Perhaps it should come as no surprise, then, that Reynolds didn't make it out of 1976 as a Pittsburgh Pirate.  The team had chosen Taveras as its shortstop -- along with Rennie Stennett at second base and Phil Garner at third base to replace Richie Hebner -- so Reynolds was surplus to requirements.  So, during the winter meetings in 1976, the Pirates sent Reynolds to the expansion Seattle Mariners with fellow shortstop Jimmy Sexton in exchange for 34-year-old reliever Grant Jackson.

Freed from Pittsburgh, Reynolds got the opportunity to play regularly on two terrible Seattle teams.  Reynolds made the Mariner shortstop position his own in 1977 and even made the All-Star team in 1978.  Even so, the Mariners ended up trading Reynolds away after the 1978 season.  During the winter meetings in 1978 and on December 5, the Mariners made another trade with the Pirates and obtained, among others, Reynolds's old foil Mario Mendoza.  Obsessed, it seems, with the idea of having a slick-fielding shortstop who eventually had the .200 batting average named for him, the Mariners sent Reynolds to the Houston Astros in exchange for Floyd Bannister.

To Reynolds, this had to have been a dream come true in many respects.  At the age of 26, Reynolds returned home to Houston to play for the team he had grown up watching as a boy. He made the NL All-Star team in 1979 as a replacement for Garry Templeton, who apparently threw a little hissy-fit when he was not selected by the fans to be the starter at shortstop.  Reynolds also played in three post-season series for the Astros -- poorly in the 1980 NLCS, from the bench in the 1981 NLDS, and well against the Mets in the 1986 NLCS. 

Reynolds stayed in Houston for the rest of his career after 1979 and retired after the 1989 season.  He is second all-time in Houston Astros club history in games played at shortstop with 926. 

Goody Two Shoes
During his career, Craig Reynolds was well-known for being a strong Christian.  In 1979, he received the Danny Thompson Award for "exemplary Christian spirit in baseball."  The award was named for a former Twins shortstop who dies of leukemia in 1977. And, from 1980 through 2002, he served on the Board of Directors for Pro Athletes Outreach -- a group which today includes athletes such as Trent Dilfer, Kabeer Gbaja-Biamila, Josh Hamilton, John Kasay, and Eddie Taubensee on its board.

Trivial Pursuit
According to one web biography, Reynolds was or is the only shortstop in major-league history to be selected to the AL All-Star team in one season and then to be selected to the NL All-Star team in the very next season.  Please don't shoot me if that's not correct, as I did not have time to fact check it!

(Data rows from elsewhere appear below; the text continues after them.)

-- ==== Sys2Proof/Machine/Fleet.lean ====
section
/-! DEFINITION. The fleet and the outside world: chip links, error windows, heat and power, reset and readiness, measurements, reports,
keys, and the debug access block (R244, R384 to R386, R410 to R424). -/

namespace Sys2Proof.Machine

/-! Chip links (R384, R423). -/

/-- A link port not yet trained. -/
def Link.reset : Link := ⟨false, false, false, 0, false, 0, 0, 0, 0, 0, 0, 0⟩
/-- Link port `p`. -/
def State.link (s : State) (p : Nat) : Link := NMap.get s.links p Link.reset
/-- Update a link port. -/
def State.updLink (s : State) (p : Nat) (f : Link → Link) : State := { s with links := NMap.set s.links p (f (s.link p)) }

/-- CHIP_NUMBER_WRITE (R384): word 0 takes `w0` once. -/
def execChipNumberWrite (s : State) : Host.Outcome State Fault Refusal :=
  .next (if s.chip = 0 ∧ s.hallUp then s.setHub 0x70000 (s.ev.w0 &&& 0xFF) else s)

/-- CHIP_NUMBER_EXCHANGE (R384): port `arc` learns its peer's number `x`. -/
def execChipNumberExchange (s : State) : Host.Outcome State Fault Refusal :=
  .next (
    let p := s.ev.arc % 16
    let peer := s.ev.x % 256
    if !(s.link p).rdy ∨ s.chip = 0 ∨ peer = 0 then s
    else s.updLink p (fun l => { l with peer := peer, up := true, dup := peer == s.chip }))

/-- A link goes down (R417, R423) (DEDUCED, log entry 60). -/
def State.linkDown (s : State) (p : Nat) : State :=
  let s := s.updLink p (fun l => { l with rdy := false, up := false, down := true, replay := 0 })
  let s := { s with ready0 := s.ready0 &&& ~~~(BitVec.ofNat 64 (2 ^ (38 + p))) }
  let s := s.post 0 (eventRec 6 0 0x22 0 0 0 0)
  (s.regions.filter (fun q => q.2.links.any (fun l => l.2 == p))).foldl (fun s q => s.discard q.1 2) s

/-- What a frame asks of a home, by its number (R128, R385): 1 load, 2 store, 3 to 10 an atomic, 11 srd, 12 swr, 13 sclr, 14 sprb, 15 a barrier's
arrival with its bytes, 16 and 17 a combine with its control word, 18 to 20 an operation of a holdings table with its operand word (R303), 21 a whole
block of a copy, which its block word comes with (R267). -/
def peerOp (k : Nat) (v cc : Word) : Option ReqOp :=
  match k with
  | 1 => some .load
  | 2 => some .store
  | 3 => some (.amo .add)
  | 4 => some (.amo .and)
  | 5 => some (.amo .or)
  | 6 => some (.amo .xor)
  | 7 => some (.amo .min)
  | 8 => some (.amo .max)
  | 9 => some (.amo .swp)
  | 10 => some (.amo .cas)
  | 11 => some .srd
  | 12 => some .swr
  | 13 => some .sclr
  | 14 => some .sprb
  | 15 => some (.bar (v.toNat % 2 ^ 40))
  | 16 => some (.cmb false cc)
  | 17 => some (.cmb true cc)
  | 18 => some (.holdIns (bitsOf v 31 0) (bitsOf v 37 32 + 1))
  | 19 => some (.holdDrop (bitsOf v 31 0))
  | 20 => some (.holdQ (bitsOf v 31 0))
  | 21 => some .store
  | _ => none

/-- Bytes of a peer's access, within one aligned word for the plain ones and the atomics. -/
def peerBytes (op : ReqOp) (a n : Nat) : Nat :=
  match op with
  | .bar _ => 16
  | .cmb _ cc => typeBytes (bitsOf cc 6 4)
  | .holdIns _ _ => 64
  | .holdDrop _ | .holdQ _ => 1
  | .load | .store => min (max n 1) (8 - a % 8)
  | .amo _ => if n = 4 then 4 else 8
  | _ => 8

/-- A peer chip's access reaches a home (R126, R128): `id` bytes at `w0`, in this chip's memory or in the peer's own, with value `w1` and compare or
control `w2`; a block of a copy has its 64 bytes in `body` and its block word in `w1`. Bits 0 and 1 of `g` make it an acquire and a release at system
scope, which structure operations and arrivals are of themselves; the rest of `g` is one more than the key slot of this chip it names (R385), or 0. It
has no region here (log entry 66). -/
def State.peerAccess (s : State) (chip : Nat) : State :=
  let v := s.ev
  match peerOp v.c v.w1 v.w2 with
  | none => s
  | some op =>
    let block := v.c == 21
    let n := if block then 64 else peerBytes op v.w0.toNat v.id
    let a := match op with | .load => v.w0.toNat | .store => if block then v.w0.toNat / 64 * 64 else v.w0.toNat | _ => v.w0.toNat / n * n
    let hold : Bool := match op with | .holdIns _ _ | .holdDrop _ | .holdQ _ => true | _ => false
    let fits : Bool := match op with | .holdIns _ len => holdAt (.phys a) len | _ => !hold || inVault a
    let key : Option Nat := if v.g / 4 = 0 then none else some (v.g / 4 - 1)
    let here : Bool := decide (a < 2 ^ 44) && s.reachable (redirect s.migs a) && (match key with | some k => (NMap.find s.keys k).isSome | none => true)
    let there : Bool := a / 2 ^ 44 == chip && paLocalOk (a % 2 ^ 44)
    if (!here ∧ !there) ∨ !fits then s
    else
      let kind := match op with | .srd | .swr | .sclr | .sprb => 3 | .store => 1 | _ => 0
      let acq : Bool := match op with | .srd | .bar _ => true | _ => v.g % 2 == 1
      let rel : Bool := match op with | .swr | .bar _ => true | _ => v.g / 2 % 2 == 1
      let ps := if block then piecesOf (.phys a) kind 64 (natOfBytes (v.body.take 64)) 0
        else [Piece.mk1 (.phys a) kind n (v.w1.toNat % 256 ^ n) (v.w2.toNat % 256 ^ n) 0 0]
      let s := if block then s.setMetaPa a (v.w1.toNat % 65536) else s
      s.addReq { Req.blank 0 (2 ^ 32 + chip) 0 (.peer chip) op with
        pieces := ps.map (fun p => { p with key := key }), acq := acq, rel := rel, sc := 3, ea := a }

/-- What a frame of a peer carries goes on: an access, or, by number 22, a coded packet in `body` (R149, R151). -/
def State.peerFrame (s : State) (chip : Nat) : State := if s.ev.c = 22 then s.peerShuffle chip s.ev.body else s.peerAccess chip

/-- A port carries traffic: numbers are exchanged, and the peer's is not this chip's own (R384). -/
def Link.carries (l : Link) : Bool := l.rdy && l.up && !l.dup && !l.down

/-- LINK_FRAME_RECEIVE (R423): a frame arrives at port `arc` with `x` symbols corrected; `flag`: it passes its CRC, and what it carries goes on to its
home (R128). `e`: frames the port has sent since, which its replay buffer keeps. A gated port wakes first (R418). -/
def execLinkFrameReceive (s : State) : Host.Outcome State Fault Refusal :=
  .next (
    let p := s.ev.arc % 16
    if !(s.link p).rdy then s
    else if !(s.wakePort (976 + p)).1 then (s.wakePort (976 + p)).2
    else
      let s := s.updLink p (fun l => { l with fec := l.fec + BitVec.ofNat 64 s.ev.x, tx := l.tx + BitVec.ofNat 64 s.ev.e, replay := l.replay + s.ev.e })
      if s.ev.flag then
        let s := s.updLink p (fun l => { l with rx := l.rx + 1 })
        if (s.link p).carries then s.peerFrame (s.link p).peer else s
      else
        let s := (s.rollWindow (linkUnit p)).updLink p (fun l => { l with bad := l.bad + 1, win := l.win + 1 })
        if NMap.get s.policy (linkUnit p) 16 < (s.link p).win then s.linkDown p else s)

/-- LINK_REPLAY (R144, R423): port `arc` sends the frames its buffer keeps from number `x` on again; the state they carry does not change. -/
def execLinkReplay (s : State) : Host.Outcome State Fault Refusal :=
  .next (
    let p := s.ev.arc % 16
    if (s.link p).rdy then s.updLink p (fun l => { l with rpl := l.rpl + BitVec.ofNat 64 (l.replay - s.ev.x) }) else s)

/-- LINK_RETRAIN (R423): a write of retr at a down port `arc`; `flag`: training succeeds. -/
def execLinkRetrain (s : State) : Host.Outcome State Fault Refusal :=
  .next (
    let p := s.ev.arc % 16
    if (s.link p).down ∧ s.ev.flag ∧ s.hallUp then
      { s.updLink p (fun l => { l with rdy := true, down := false }) with ready0 := s.ready0 ||| BitVec.ofNat 64 (2 ^ (38 + p)) }
    else s)

/-! Error windows (R415). -/

/-- ERROR_WINDOW_EXPIRY (R415, R423): unit `id` passes the boundary of its window, if 2^30 of its own cycles have brought it there. -/
def execErrorWindowExpiry (s : State) : Host.Outcome State Fault Refusal := .next (s.rollWindow s.ev.id)

/-! Heat and power (R419, R420). -/

/-- The throttle level of a temperature (R420). -/
def State.levelFor (s : State) (temp : Int) : Nat :=
  let w := s.hubWord 0x82100
  if !bitOf w 16 then 0
  else if (bitsOf w 15 8 : Int) ≤ temp then 8
  else
    let l := min 7 ((temp - (bitsOf w 7 0 : Int)).toNat / 2)
    if 2600 < s.watts then min 7 (l + 1) else l

/-- TEMPERATURE_UPDATE (R420): tile `g` has reached `temp` degrees. -/
def execTemperatureUpdate (s : State) : Host.Outcome State Fault Refusal :=
  .next (
    let g := s.ev.g
    let temp := sgn 8 (BitVec.ofInt 8 s.ev.temp).toNat
    let trip : Int := (bitsOf (s.hubWord 0x82100) 15 8 : Nat)
    let old := s.tile g
    let k := s.acCycles g / 65536
    if old.tempAt = k then s
    else
    let hot : Bool := if bitOf (s.hubWord 0x82100) 16 then decide (old.lvl < 8) && decide (8 ≤ s.levelFor temp)
      else decide (old.temp < trip) && decide (trip ≤ temp)
    let s := s.updTile g (fun t => { t with temp := temp, lvl := s.levelFor temp, tempAt := k })
    if hot then s.post 0 (eventRec 7 0 0 0 (BitVec.ofNat 64 (placeWord g)) 0 0) else s)

/-- POWER_AVERAGE_UPDATE (R420): the package has drawn `x` watts over the last 2^20 hub cycles; there is one average for each such window. -/
def execPowerAverageUpdate (s : State) : Host.Outcome State Fault Refusal :=
  .next (if s.wattsAt = s.cycles 1006 / 2 ^ 20 then s else { s with watts := s.ev.x % 65536, wattsAt := s.cycles 1006 / 2 ^ 20 })

/-! Reset and readiness (R410, R411). -/

/-- The firmware image is verified (R411): the hash of its public key, then its signature. -/
def firmwareOk (image : List Byte) : Bool :=
  let key := (image.drop 32).take 32
  let n := image.length - 7856
  decide (64 + 7856 ≤ image.length) && sha256 key == Config.fusedHash && Slh.verify key (image.take n) (image.drop n)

A Few Minutes with Tony L.
Craig Reynolds was one of the few National League players that was not in any way a star whose career I followed and whose name I knew even as a 10-year-old kid in 1982.  The reason for that is simple and personal: he was the only player in the 1982 Topps set with whom I shared a birthday.  Since then, other 12/27'ers have included at least a few more somewhat noteworthy players -- in particular Dean Palmer, Michael Bourn, and Cole Hamels all were born on December 27.  No one, though, was born on the exact same day and same year as me though.

These days, Craig Reynolds has moved on to a second career: he is a pastor at Second Baptist Church's Kingwood campus.  The video from MLB.com at the link shows the huge "campus" at which he is the pastor and speaks at three sermons each Sunday.  If that's a side campus, what must the main campus look like?  Well, Forbes called it the second largest Megachurch in America in 2009 and gave us a picture there, so take a look.

From all indications, Reynolds uses his sports background as a way to make analogies and tell stories to teach others about the Bible and his faith.  He calls getting involved with Second Baptist his "favorite thing [he's] ever done -- even more than baseball."  To be that happy in a job is truly a blessing. 


  1. Bummer..no appearance fee.

    Wow that church is crazy big. I think my church growing up had about 50 people every Sunday.

    1. Yeah, I grew up in a small town, so our little farmer church would get maybe 30 to 50 people, with perhaps a couple of hundred on Christmas Eve.